• Mon
  • Dec 22, 2014
  • Updated: 5:01am

Developers in two minds over rebound

PUBLISHED : Wednesday, 08 September, 2010, 12:00am
UPDATED : Wednesday, 08 September, 2010, 12:00am

Mainland developers are caught in a dilemma. When sales rise, they don't know if they should rejoice that market sentiment has turned in their favour or be afraid that the government will introduce more cooling measures.

Last month, for example, property sales and prices rebounded after Beijing introduced cooling measures in mid-April, giving new hope for a market recovery. But that, in turn, led to widespread concern that the government might unleash another round of tightening measures to tame prices. And now, as September takes off - traditionally a month of heavy sales - developers are doubly worried.

'Buying interest has returned and there hasn't been any significant drop in home prices. We are now worried that a further rise in home prices might invite more government intervention,' Clement Luk, Centaline Property Agency's chief executive for the east and northeast, said.

More austerity measures, such as a property tax, are expected to be launched this year as Beijing tries to drag down property prices as part of efforts to avoid social unrest. Luk said potential buyers would retreat at the first signs of fresh cooling measures.

Of the 30 cities monitored by property website Soufun, 26 registered a month-on-month rise in property sales last month. Of these 26 cities, 11 recorded more than a 50 per cent rise by sales area from July, while month-on-month home prices in major cities saw a slight increase of 1 to 7 per cent.

Prices in first-tier cities have been growing steadily. Home prices in Shanghai rose 0.67 per cent last month from July, while Shenzhen's were up 6.95 per cent, Guangzhou home prices increased 6.58 per cent and Beijing's were up 5.4 per cent.

The rebound came after a three-month slump in property transactions after Beijing raised mortgage rates and minimum down-payment requirements amid mounting worries of an asset bubble and growing anger over sky-high home prices.

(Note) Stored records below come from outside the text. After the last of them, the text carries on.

-- ==== Sys2Proof/Machine/FrameCodec.lean ====
section
/-! DEFINITION. The frame commands FR.FIN, FR.ENC and FR.DEC (spec/44_frame_codec.md). A frame always starts at BUF
address 0 (10_state.md R43), and none of them reads or writes the CRC register (R37). -/

namespace Sys2Proof.Machine

/-- `finalize(n)` (44_frame_codec.md R261): the length patch, then the checksum over the patched bytes. Answers BUF and the
checksum. -/
def finalize (m : Memory 8) (n : Nat) : Engine (Memory 8 × Half) := do
  let patched := m.storeMany 2 (beBytes 2 (BitVec.ofNat 32 n))
  let d ← readBytes patched (n - 2) 0
  let c := crc16 d Config.frameSeed
  .ok (patched.storeMany (n - 2) (beBytes 2 (zext32 c)), c)

/-- FR.FIN (R261). -/
def execFrFin (s : State) : Host.Outcome State Fault Refusal :=
  finish s do
    let n := s.arg[0].toNat
    raiseIf (n < 16 || n > Config.maxFrame) .rangeError
    let r ← finalize s.buf n
    .ok (((s.withBuf r.1).withRes 1 (BitVec.ofNat 32 n)).withRes 3 (zext32 r.2))

/-- `RES[0] <- ft; RES[1] <- n; RES[2] <- W; RES[3] <- c`: the results of FR.ENC and FR.DEC (R262, R264). -/
def State.withFrameResult (s : State) (ft : BitVec 3) (n w : Nat) (c : Word) : State :=
  (((s.withRes 0 (ft.setWidth 32)).withRes 1 (BitVec.ofNat 32 n)).withRes 2 (BitVec.ofNat 32 w)).withRes 3 c

/-- FR.ENC (R262), line by line in its written order (00_scope.md R18), so that an error raised on the walk comes before a
read after it, and the first unwritten location read is the one a fault names. One check is added in front, which R263
permits: where the counts that are written already give a RangeError, it is raised before the walk (log entry 8). -/
def execFrEnc (s : State) : Host.Outcome State Fault Refusal :=
  finish s do
    let r0 ← readRec s 0
    let ft := r0.extractLsb' 0 3
    let kind ← bodyOf ft
    raiseIf (kind == .data && s.descCount.toNat > Config.descMax) .rangeError
    raiseIf (bodyTooLong s kind) .rangeError
    let header ← encHeader s ft
    let body ← encBody s kind
    let out := header ++ body.1 ++ beBytes 2 0#32
    raiseIf (out.length > Config.maxFrame) .rangeError
    let r ← finalize (s.buf.storeMany 0 out) out.length
    let record := (s.record.store 3 (BitVec.ofNat 32 out.length)).store 12 (zext32 r.2)
    .ok (((s.withBuf r.1).withRecord record).withFrameResult ft out.length body.2 (zext32 r.2))

/-- The record words 0..15 FR.DEC writes (43_frame_format.md R230): frameType, version and reserved bit from byte 1, the
frame length, REC[4..11] from the header, the received checksum, and three zeros. -/
def recordHeader (ft : BitVec 3) (b1 : Byte) (n : Nat) (header : List Word) (rx : Word) : List Word :=
  [ft.setWidth 32, (b1.extractLsb' 0 4).setWidth 32, (b1.extractLsb' 7 1).setWidth 32, BitVec.ofNat 32 n]
    ++ header ++ [rx, 0#32, 0#32, 0#32]

/-- FR.DEC (R264). The record words are stored at the end, in index order 0..W-1: nothing in the command reads REC, and a
failed command writes none of them (60_exceptions.md R296). -/
def execFrDec (s : State) : Host.Outcome State Fault Refusal :=
  finish s do
    let n := s.arg[0].toNat
    raiseIf (n > Config.bufBytes) .rangeError
    raiseIf (n < 1) .truncatedInput
    let b0 ← readBuf s.buf 0
    raiseIf (b0 != Config.syncByte) .invalidSync
    raiseIf (n < 2) .truncatedInput
    let b1 ← readBuf s.buf 1
    let ft := b1.extractLsb' 4 3
    let kind ← bodyOf ft
    raiseIf (kind == .data && s.descCount.toNat > Config.descMax) .rangeError
    raiseIf (n < 4) .truncatedInput
    let size ← memRead s.buf 2 2
    raiseIf (size.toNat != n) .lengthMismatch
    let lim := n - 2
    let header ← decHeader s.buf lim
    let body ← decBody s lim header.2 kind
    raiseIf (body.2 != lim) .lengthMismatch
    let rx ← memRead s.buf (n - 2) 2
    let d ← readBytes s.buf (n - 2) 0
    raiseIf (zext32 (crc16 d Config.frameSeed) != rx) .checksumMismatch
    let words := recordHeader ft b1 n header.1 rx ++ body.1
    .ok ((s.withRecord (s.record.storeMany 0 words)).withFrameResult ft n words.length rx)

end Sys2Proof.Machine
end

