/-- The round trip of 41_bitfield.md R163, for every width list and for the commands. -/
def Obligations.PackAndUnpackAreInverse : Prop :=
  (∀ (ws : List Nat) (v : Nat), v < 2 ^ ws.sum → pack ws (unpack ws v) = v) ∧
  (∀ (ws xs : List Nat), List.Forall₂ (fun w x => x < 2 ^ w) ws xs → unpack ws (pack ws xs) = xs) ∧
  ∀ (sub : BitVec 4) (l : Layout) (s t u : State), layoutOf sub = some l →
    exec (.bfUnpack sub) s = .next t → exec (.bfPack sub) t = .next u →
    u.res[0].toNat = s.arg[0].toNat % 2 ^ l.widths.sum

/-! ## Value codec -/

/-- PH.ENC (42_value_codec.md R190), for every SUB, and the illegal words with its opcode. -/
def Obligations.PhEncWritesTheWireWords : Prop :=
  IllegalUnless 0x20#8 (fun w => w.extractLsb' 12 20 = 0#20) ∧
  ∀ (s : State) (sub : BitVec 4),
    decode (0x00000020#32 ||| sub.setWidth 32 <<< 8) = .ok (.phEnc sub) ∧
    exec (.phEnc sub) s = .next { s with
      res := if sub.getLsbD 1 = false
        then #v[s.arg[0].extractLsb' 0 16 ++ s.arg[1].extractLsb' 0 16, 0#32, 4#32, s.res[3]]
        else #v[s.arg[0], s.arg[1], 8#32, s.res[3]],
      busy := false, done := true, errcode := 0#4 }

/-- PH.DEC (42_value_codec.md R191), for every SUB, and the illegal words with its opcode. -/
def Obligations.PhDecReadsTheWireWords : Prop :=
  IllegalUnless 0x21#8 (fun w => w.extractLsb' 12 20 = 0#20) ∧
  ∀ (s : State) (sub : BitVec 4),
    decode (0x00000021#32 ||| sub.setWidth 32 <<< 8) = .ok (.phDec sub) ∧
    exec (.phDec sub) s = .next { s with
      res := if sub.getLsbD 1 = false
        then #v[if sub.getLsbD 0 = false then (s.arg[0].extractLsb' 16 16).signExtend 32
                else (s.arg[0].extractLsb' 16 16).setWidth 32,
              (s.arg[0].extractLsb' 0 16).signExtend 32, 4#32, s.res[3]]
        else #v[s.arg[0], s.arg[1], 8#32, s.res[3]],
      busy := false, done := true, errcode := 0#4 }

/-- SC.ENC (42_value_codec.md R192), for every SUB, and the illegal words with its opcode. -/
def Obligations.ScEncWritesTheWireWord : Prop :=
  IllegalUnless 0x22#8 (fun w => w.extractLsb' 12 20 = 0#20) ∧
  ∀ (s : State) (sub : BitVec 4),
    decode (0x00000022#32 ||| sub.setWidth 32 <<< 8) = .ok (.scEnc sub) ∧
    exec (.scEnc sub) s = .next { s with
      res := if sub.getLsbD 0 = false
        then #v[(s.arg[0].extractLsb' 0 16).setWidth 32, s.res[1], 2#32, s.res[3]]
        else #v[s.arg[0], s.res[1], 4#32, s.res[3]],
      busy := false, done := true, errcode := 0#4 }

/-- SC.DEC (42_value_codec.md R193), for every SUB, and the illegal words with its opcode. -/
def Obligations.ScDecReadsTheWireWord : Prop :=
  IllegalUnless 0x23#8 (fun w => w.extractLsb' 12 20 = 0#20) ∧
  ∀ (s : State) (sub : BitVec 4),
    decode (0x00000023#32 ||| sub.setWidth 32 <<< 8) = .ok (.scDec sub) ∧
    exec (.scDec sub) s = .next { s with
      res := if sub.getLsbD 0 = false
        then #v[(s.arg[0].extractLsb' 0 16).signExtend 32, s.res[1], 2#32, s.res[3]]
        else #v[s.arg[0], s.res[1], 4#32, s.res[3]],
      busy := false, done := true, errcode := 0#4 }

/-- The round trip of 42_value_codec.md R194: the decoder gives back the canonical form of what the encoder was given, in
every format. -/
def Obligations.ValuesRoundTrip : Prop :=
  (∀ (sub : BitVec 4) (s t u : State), exec (.phEnc sub) s = .next t →
    exec (.phDec sub) { t with arg := (t.arg.set 0 t.res[0]).set 1 t.res[1] } = .next u →
    u.res[0] = (if sub.getLsbD 1 then s.arg[0]
      else if sub.getLsbD 0 then (s.arg[0].setWidth 16).setWidth 32 else (s.arg[0].setWidth 16).signExtend 32) ∧
    u.res[1] = (if sub.getLsbD 1 then s.arg[1] else (s.arg[1].setWidth 16).signExtend 32)) ∧
  ∀ (sub : BitVec 4) (s t u : State), exec (.scEnc sub) s = .next t →
    exec (.scDec sub) { t with arg := t.arg.set 0 t.res[0] } = .next u →
    u.res[0] = if sub.getLsbD 0 then s.arg[0] else (s.arg[0].setWidth 16).signExtend 32

/-! ## FR.FIN -/

/-- FR.FIN (44_frame_codec.md R261): RangeError outside 16..65535; else bytes 2, 3 take the length, bytes n-2, n-1 the
checksum over the patched bytes, RES1 and RES3 the length and the checksum, and nothing else but STATUS changes. -/
def Obligations.FrFinPatchesLengthAndChecksum : Prop :=
  decode 0x00000032#32 = .ok .frFin ∧ IllegalUnless 0x32#8 (· = 0x00000032#32) ∧
  ∀ s : State,
    (s.arg[0].toNat < 16 ∨ s.arg[0].toNat > 65535 → CompletesWithError .frFin s .rangeError) ∧
    ∀ (n : Nat) (b : Nat → Byte), s.arg[0].toNat = n → 16 ≤ n → n ≤ 65535 →
      (∀ a < n - 2, a ≠ 2 → a ≠ 3 → s.buf.lookup a = some (b a)) →
      let patched (a : Nat) : Byte :=
        if a = 2 then BitVec.ofNat 8 (n / 256) else if a = 3 then BitVec.ofNat 8 (n % 256) else b a
      let c := crc16 ((List.range (n - 2)).map patched) 0xFFFF#16
      ∃ t, exec .frFin s = .next t ∧
        t = { s with buf := t.buf, res := (s.res.set 1 (BitVec.ofNat 32 n)).set 3 (c.setWidth 32),
                     busy := false, done := true, errcode := 0#4 } ∧
        ∀ a, t.buf.lookup a =
          if a = 2 then some (BitVec.ofNat 8 (n / 256)) else if a = 3 then some (BitVec.ofNat 8 (n % 256))
          else if a = n - 2 then some (c.extractLsb' 8 8) else if a = n - 1 then some (c.extractLsb' 0 8)
          else s.buf.lookup a

/-! ## FR.ENC -/

/-- The errors of FR.ENC (44_frame_codec.md R262, R263, R266; 60_exceptions.md R294), by the frame type and the counts; and a
Data frame whose first entries already pass record word 65535, which reports RangeError whatever the later DESC words are. That
a length over MAX_FRAME is reported from the counts alone, before the walk, is the model's choice (R263 permits it; log entry
8), and the last clause counts an entry's words as log entry 22 says. -/
def Obligations.FrEncReportsItsErrors : Prop :=
  ∀ (s : State) (r0 : Word), s.record.lookup 0 = some r0 →
    (r0.extractLsb' 0 3 = 6#3 ∨ r0.extractLsb' 0 3 = 7#3 → CompletesWithError .frEnc s .invalidSync) ∧
    (r0.extractLsb' 0 3 = 2#3 ∨ r0.extractLsb' 0 3 = 5#3 → CompletesWithError .frEnc s .unsupportedVariant) ∧
    (r0.extractLsb' 0 3 = 0#3 → s.descCount.toNat > 16384 → CompletesWithError .frEnc s .rangeError) ∧
    (∀ ds, r0.extractLsb' 0 3 = 0#3 → DescHolds s ds → 16 + (ds.map Descriptor.bytes).sum > 65535 →
      CompletesWithError .frEnc s .rangeError) ∧
    (∀ w, r0.extractLsb' 0 3 = 1#3 → s.record.lookup 16 = some w → 16 + (low16 w).toNat > 65535 →
      CompletesWithError .frEnc s .rangeError) ∧
    (∀ w, r0.extractLsb' 0 3 = 4#3 → s.record.lookup 17 = some w → 18 + (low16 w).toNat > 65535 →
      CompletesWithError .frEnc s .rangeError) ∧
    (∀ r : Nat → Word, r0.extractLsb' 0 3 = 3#3 → (∀ i < 65536, 16 ≤ i → s.record.lookup i = some (r i)) →
      16 + (wireBody r [] .config2).1.length > 65535 → CompletesWithError .frEnc s .rangeError) ∧
    ∀ (r : Nat → Word) (ds : List Descriptor), r0.extractLsb' 0 3 = 0#3 → DescPrefixHolds s ds → RecordHolds s r 65536 →
      16 + (ds.map fun d => 3 + 2 * d.ph + d.an + d.dg).sum > 65536 → CompletesWithError .frEnc s .rangeError

/-- FR.ENC of a Data frame (44_frame_codec.md R262 with 43_frame_format.md R220, R221, R225, R240, R241). The words of an
entry are counted as log entry 22 says. -/
def Obligations.FrEncEncodesDataFrames : Prop :=
  ∀ (s : State) (r : Nat → Word) (ds : List Descriptor),
    (r 0).extractLsb' 0 3 = 0#3 → DescHolds s ds → RecordHolds s r (wireBody r ds .data).2 →
    16 + (wireBody r ds .data).1.length ≤ 65535 →
    EncodesTo s r 0#3 (wireBody r ds .data).1 (wireBody r ds .data).2

/-- FR.ENC of a Header frame (44_frame_codec.md R262 with 43_frame_format.md R223, R232, R240, R242). -/
def Obligations.FrEncEncodesHeaderFrames : Prop :=
  ∀ (s : State) (r : Nat → Word),
    (r 0).extractLsb' 0 3 = 1#3 → RecordHolds s r (wireBody r [] .headerText).2 →
    16 + (wireBody r [] .headerText).1.length ≤ 65535 →
    EncodesTo s r 1#3 (wireBody r [] .headerText).1 (wireBody r [] .headerText).2

/-- FR.ENC of a Config-2 frame (44_frame_codec.md R262 with 43_frame_format.md R224, R226, R227, R233, R243). -/
def Obligations.FrEncEncodesConfig2Frames : Prop :=
  ∀ (s : State) (r : Nat → Word),
    (r 0).extractLsb' 0 3 = 3#3 → RecordHolds s r (wireBody r [] .config2).2 →
    16 + (wireBody r [] .config2).1.length ≤ 65535 →
    EncodesTo s r 3#3 (wireBody r [] .config2).1 (wireBody r [] .config2).2

/-- FR.ENC of a Command frame (44_frame_codec.md R262 with 43_frame_format.md R229, R234, R244). The extent of the longest frame
is 16398 words, as log entry 23 says. -/
def Obligations.FrEncEncodesCommandFrames : Prop :=
  ∀ (s : State) (r : Nat → Word),
    (r 0).extractLsb' 0 3 = 4#3 → RecordHolds s r (wireBody r [] .command).2 →
    16 + (wireBody r [] .command).1.length ≤ 65535 →
    EncodesTo s r 4#3 (wireBody r [] .command).1 (wireBody r [] .command).2

/-- The length invariant (44_frame_codec.md R267): after a successful FR.ENC the frameSize field, RES1 and the number of
bytes the frame has are one number from 16 to 65535, and no byte beyond the frame changed. -/
def Obligations.EncodedLengthIsFrameSize : Prop :=
  ∀ s t : State, exec .frEnc s = .next t → t.errcode = 0#4 →
    16 ≤ t.res[1].toNat ∧ t.res[1].toNat ≤ 65535 ∧
      t.buf.lookup 2 = some (t.res[1].extractLsb' 8 8) ∧ t.buf.lookup 3 = some (t.res[1].extractLsb' 0 8) ∧
      (∀ a < t.res[1].toNat, (t.buf.lookup a).isSome = true) ∧
      ∀ a ≥ t.res[1].toNat, t.buf.lookup a = s.buf.lookup a

/-- The checksum invariant (44_frame_codec.md R268): after a successful FR.ENC or FR.FIN of n bytes, bytes n-2 and n-1 hold
the CRC with seed 0xFFFF of the bytes before them. -/
def Obligations.ChecksumInvariant : Prop :=
  ∀ (i : Instr) (s t : State), i = .frEnc ∨ i = .frFin → exec i s = .next t → t.errcode = 0#4 →
    ∃ d : List Byte, d.length = t.res[1].toNat - 2 ∧ (∀ a < d.length, t.buf.lookup a = d[a]?) ∧
      t.buf.lookup (t.res[1].toNat - 2) = some ((crc16 d 0xFFFF#16).extractLsb' 8 8) ∧
      t.buf.lookup (t.res[1].toNat - 1) = some ((crc16 d 0xFFFF#16).extractLsb' 0 8) ∧
      t.res[3] = (crc16 d 0xFFFF#16).setWidth 32

/-! ## FR.DEC -/

/-- The checks FR.DEC makes before it reads the header fields, in their order (44_frame_codec.md R264, R265 items 1 to 9). -/
def Obligations.FrDecEnvelopeErrorsInOrder : Prop :=
  ∀ s : State,
    let n := s.arg[0].toNat
    (n > 65536 → CompletesWithError .frDec s .rangeError) ∧
    (n = 0 → CompletesWithError .frDec s .truncatedInput) ∧
    ∀ b0, 1 ≤ n → n ≤ 65536 → s.buf.lookup 0 = some b0 →
      (b0 ≠ 0xAA#8 → CompletesWithError .frDec s .invalidSync) ∧
      (b0 = 0xAA#8 → n = 1 → CompletesWithError .frDec s .truncatedInput) ∧
      ∀ b1, b0 = 0xAA#8 → 2 ≤ n → s.buf.lookup 1 = some b1 →
        let ft := b1.extractLsb' 4 3
        (ft = 6#3 ∨ ft = 7#3 → CompletesWithError .frDec s .invalidSync) ∧
        (ft = 2#3 ∨ ft = 5#3 → CompletesWithError .frDec s .unsupportedVariant) ∧
        (ft = 0#3 → s.descCount.toNat > 16384 → CompletesWithError .frDec s .rangeError) ∧
        (ft ∈ [0#3, 1#3, 3#3, 4#3] → (ft = 0#3 → s.descCount.toNat ≤ 16384) →
          (n < 4 → CompletesWithError .frDec s .truncatedInput) ∧
          ∀ b2 b3, 4 ≤ n → s.buf.lookup 2 = some b2 → s.buf.lookup 3 = some b3 → (b2 ++ b3).toNat ≠ n →
            CompletesWithError .frDec s .lengthMismatch)

/-- The checks after the envelope (44_frame_codec.md R264, R265 items 10 to 12; 43_frame_format.md R246 to R249): a header that
does not fit; a Command frame too short for CMD; a Config-2 frame whose fields or entries, by its own counts, and a Data frame
whose entries, by the descriptors, overrun or fall short of the trailer; a wrong checksum. -/
def Obligations.FrDecBodyErrorsInOrder : Prop :=
  ∀ (s : State) (b : Nat → Byte) (n : Nat) (ds : List Descriptor),
    s.arg[0].toNat = n → 4 ≤ n → n ≤ 65535 → (∀ a < n, s.buf.lookup a = some (b a)) →
    b 0 = 0xAA#8 → (wireInt b 2 2).toNat = n →
    let ft := (b 1).extractLsb' 4 3
    let wrong := zext32 (crc16 ((List.range (n - 2)).map b) 0xFFFF#16) ≠ wireInt b (n - 2) 2
    (ft ∈ [1#3, 3#3, 4#3] → n < 16 → CompletesWithError .frDec s .truncatedInput) ∧
    (ft = 4#3 → n < 18 → CompletesWithError .frDec s .truncatedInput) ∧
    (ft = 3#3 → n < 24 → CompletesWithError .frDec s .truncatedInput) ∧
    (ft = 3#3 → n < (recordConfig b (wireInt b 18 2).toNat 20).2 + 4 → CompletesWithError .frDec s .truncatedInput) ∧
    (ft = 3#3 → (recordConfig b (wireInt b 18 2).toNat 20).2 + 4 < n → CompletesWithError .frDec s .lengthMismatch) ∧
    (ft = 3#3 → n = (recordConfig b (wireInt b 18 2).toNat 20).2 + 4 → wrong →
      CompletesWithError .frDec s .checksumMismatch) ∧
    (ft = 0#3 → DescHolds s ds → n < 16 + (ds.map Descriptor.bytes).sum →
      CompletesWithError .frDec s .truncatedInput) ∧
    (ft = 0#3 → DescHolds s ds → 16 + (ds.map Descriptor.bytes).sum < n →
      CompletesWithError .frDec s .lengthMismatch) ∧
    (ft = 0#3 → DescHolds s ds → n = 16 + (ds.map Descriptor.bytes).sum → wrong →
      CompletesWithError .frDec s .checksumMismatch) ∧
    (ft = 1#3 → 16 ≤ n → wrong → CompletesWithError .frDec s .checksumMismatch) ∧
    (ft = 4#3 → 18 ≤ n → wrong → CompletesWithError .frDec s .checksumMismatch)

/-- FR.DEC of a Data frame (44_frame_codec.md R264 with 43_frame_format.md R225, R231, R245, R246). The words of an entry
are counted as log entry 22 says. -/
def Obligations.FrDecDecodesDataFrames : Prop :=
  ∀ (s : State) (b : Nat → Byte) (n : Nat) (ds : List Descriptor),
    FrameInBuf s b n 0#3 → DescHolds s ds → 16 + (ds.map Descriptor.bytes).sum = n →
    DecodesTo s b n 0#3 (recordData b ds 14)

/-- FR.DEC of a Header frame (44_frame_codec.md R264 with 43_frame_format.md R232, R245, R247). -/
def Obligations.FrDecDecodesHeaderFrames : Prop :=
  ∀ (s : State) (b : Nat → Byte) (n : Nat), FrameInBuf s b n 1#3 →
    DecodesTo s b n 1#3 (BitVec.ofNat 32 (n - 16) :: recordText b 14 (n - 16))

/-- FR.DEC of a Config-2 frame (44_frame_codec.md R264 with 43_frame_format.md R233, R245, R248). -/
def Obligations.FrDecDecodesConfig2Frames : Prop :=
  ∀ (s : State) (b : Nat → Byte) (n : Nat), FrameInBuf s b n 3#3 → 24 ≤ n →
    (recordConfig b (wireInt b 18 2).toNat 20).2 + 4 = n →
    DecodesTo s b n 3#3 ([(b 14).setWidth 32, wireInt b 15 3, wireInt b 18 2]
      ++ (recordConfig b (wireInt b 18 2).toNat 20).1 ++ [wireInt b (n - 4) 2])
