@[simp] theorem State.accept_cmd (v : Word) : (s.accept v).cmd = v := rfl
@[simp] theorem State.accept_busy (v : Word) : (s.accept v).busy = true := rfl
@[simp] theorem State.accept_done (v : Word) : (s.accept v).done = false := rfl
@[simp] theorem State.accept_rej (v : Word) : (s.accept v).rej = s.rej := rfl
@[simp] theorem State.accept_errcode (v : Word) : (s.accept v).errcode = 0#4 := rfl
@[simp] theorem State.accept_ie (v : Word) : (s.accept v).ie = s.ie := rfl
@[simp] theorem State.accept_crc (v : Word) : (s.accept v).crc = s.crc := rfl
@[simp] theorem State.accept_descCount (v : Word) : (s.accept v).descCount = s.descCount := rfl
@[simp] theorem State.accept_arg (v : Word) : (s.accept v).arg = s.arg := rfl
@[simp] theorem State.accept_res (v : Word) : (s.accept v).res = s.res := rfl
@[simp] theorem State.accept_field (v : Word) : (s.accept v).field = s.field := rfl
@[simp] theorem State.accept_buf (v : Word) : (s.accept v).buf = s.buf := rfl
@[simp] theorem State.accept_record (v : Word) : (s.accept v).record = s.record := rfl
@[simp] theorem State.accept_desc (v : Word) : (s.accept v).desc = s.desc := rfl
@[simp] theorem State.accept_inputs (v : Word) : (s.accept v).inputs = s.inputs := rfl
@[simp] theorem State.accept_reply (v : Word) : (s.accept v).reply = s.reply := rfl
@[simp] theorem State.accept_draws (v : Word) : (s.accept v).draws = s.draws := rfl

@[simp] theorem State.reject_cmd : (s.reject).cmd = s.cmd := rfl
@[simp] theorem State.reject_busy : (s.reject).busy = s.busy := rfl
@[simp] theorem State.reject_done : (s.reject).done = s.done := rfl
@[simp] theorem State.reject_rej : (s.reject).rej = true := rfl
@[simp] theorem State.reject_errcode : (s.reject).errcode = s.errcode := rfl
@[simp] theorem State.reject_ie : (s.reject).ie = s.ie := rfl
@[simp] theorem State.reject_crc : (s.reject).crc = s.crc := rfl
@[simp] theorem State.reject_descCount : (s.reject).descCount = s.descCount := rfl
@[simp] theorem State.reject_arg : (s.reject).arg = s.arg := rfl
@[simp] theorem State.reject_res : (s.reject).res = s.res := rfl
@[simp] theorem State.reject_field : (s.reject).field = s.field := rfl
@[simp] theorem State.reject_buf : (s.reject).buf = s.buf := rfl
@[simp] theorem State.reject_record : (s.reject).record = s.record := rfl
@[simp] theorem State.reject_desc : (s.reject).desc = s.desc := rfl
@[simp] theorem State.reject_inputs : (s.reject).inputs = s.inputs := rfl
@[simp] theorem State.reject_reply : (s.reject).reply = s.reply := rfl
@[simp] theorem State.reject_draws : (s.reject).draws = s.draws := rfl

@[simp] theorem State.writeCtrl_cmd (v : Word) : (s.writeCtrl v).cmd = s.cmd := rfl
@[simp] theorem State.writeCtrl_busy (v : Word) : (s.writeCtrl v).busy = s.busy := rfl
@[simp] theorem State.writeCtrl_done (v : Word) : (s.writeCtrl v).done = s.done := rfl
@[simp] theorem State.writeCtrl_rej (v : Word) : (s.writeCtrl v).rej = s.rej := rfl
@[simp] theorem State.writeCtrl_errcode (v : Word) : (s.writeCtrl v).errcode = s.errcode := rfl
@[simp] theorem State.writeCtrl_ie (v : Word) : (s.writeCtrl v).ie = v.getLsbD 0 := rfl
@[simp] theorem State.writeCtrl_crc (v : Word) : (s.writeCtrl v).crc = s.crc := rfl
@[simp] theorem State.writeCtrl_descCount (v : Word) : (s.writeCtrl v).descCount = s.descCount := rfl
@[simp] theorem State.writeCtrl_arg (v : Word) : (s.writeCtrl v).arg = s.arg := rfl
@[simp] theorem State.writeCtrl_res (v : Word) : (s.writeCtrl v).res = s.res := rfl
@[simp] theorem State.writeCtrl_field (v : Word) : (s.writeCtrl v).field = s.field := rfl
@[simp] theorem State.writeCtrl_buf (v : Word) : (s.writeCtrl v).buf = s.buf := rfl
@[simp] theorem State.writeCtrl_record (v : Word) : (s.writeCtrl v).record = s.record := rfl
@[simp] theorem State.writeCtrl_desc (v : Word) : (s.writeCtrl v).desc = s.desc := rfl
@[simp] theorem State.writeCtrl_inputs (v : Word) : (s.writeCtrl v).inputs = s.inputs := rfl
@[simp] theorem State.writeCtrl_reply (v : Word) : (s.writeCtrl v).reply = s.reply := rfl
@[simp] theorem State.writeCtrl_draws (v : Word) : (s.writeCtrl v).draws = s.draws := rfl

But Luk believes developers are unlikely to offer new projects at aggressive prices in the next two months. One developer, for example, plans to release its new project in Shanghai's outskirts, about 45 minutes from the city centre, in the next two weeks. It has registered more than 1,000 potential buyers for the 500 units on offer, with the first batch of units pitched at an average of 18,000 yuan per square metre - about 18 per cent below Shanghai's average selling price of 22,000 yuan per sq metre.

'Developers will shift to adopt a low-price strategy to attract market attention and raise prices for the succeeding batches when they get a strong response from the market,' he said.

In Beijing, property agents said 12 new projects would be put on sale this month. Kenneth Pak Kei-yuen, a senior general manager in the Beijing office of Midland Realty, said the market was dominated by end-users.

'Speculators have been eliminated by banks tightening lending for buyers of third homes. Prices will be maintained at this level as sales volume has not yet returned to this year's peak,' he said.

Andy Lee Yiu-chi, head of Centaline's Shenzhen branch, said prices in that city had bottomed out as buyers entered the market after seeing home values decline by as much as 10 per cent.

'Developers will price their new projects in line with the transaction prices in the secondary market in order to drum up sales,' he said.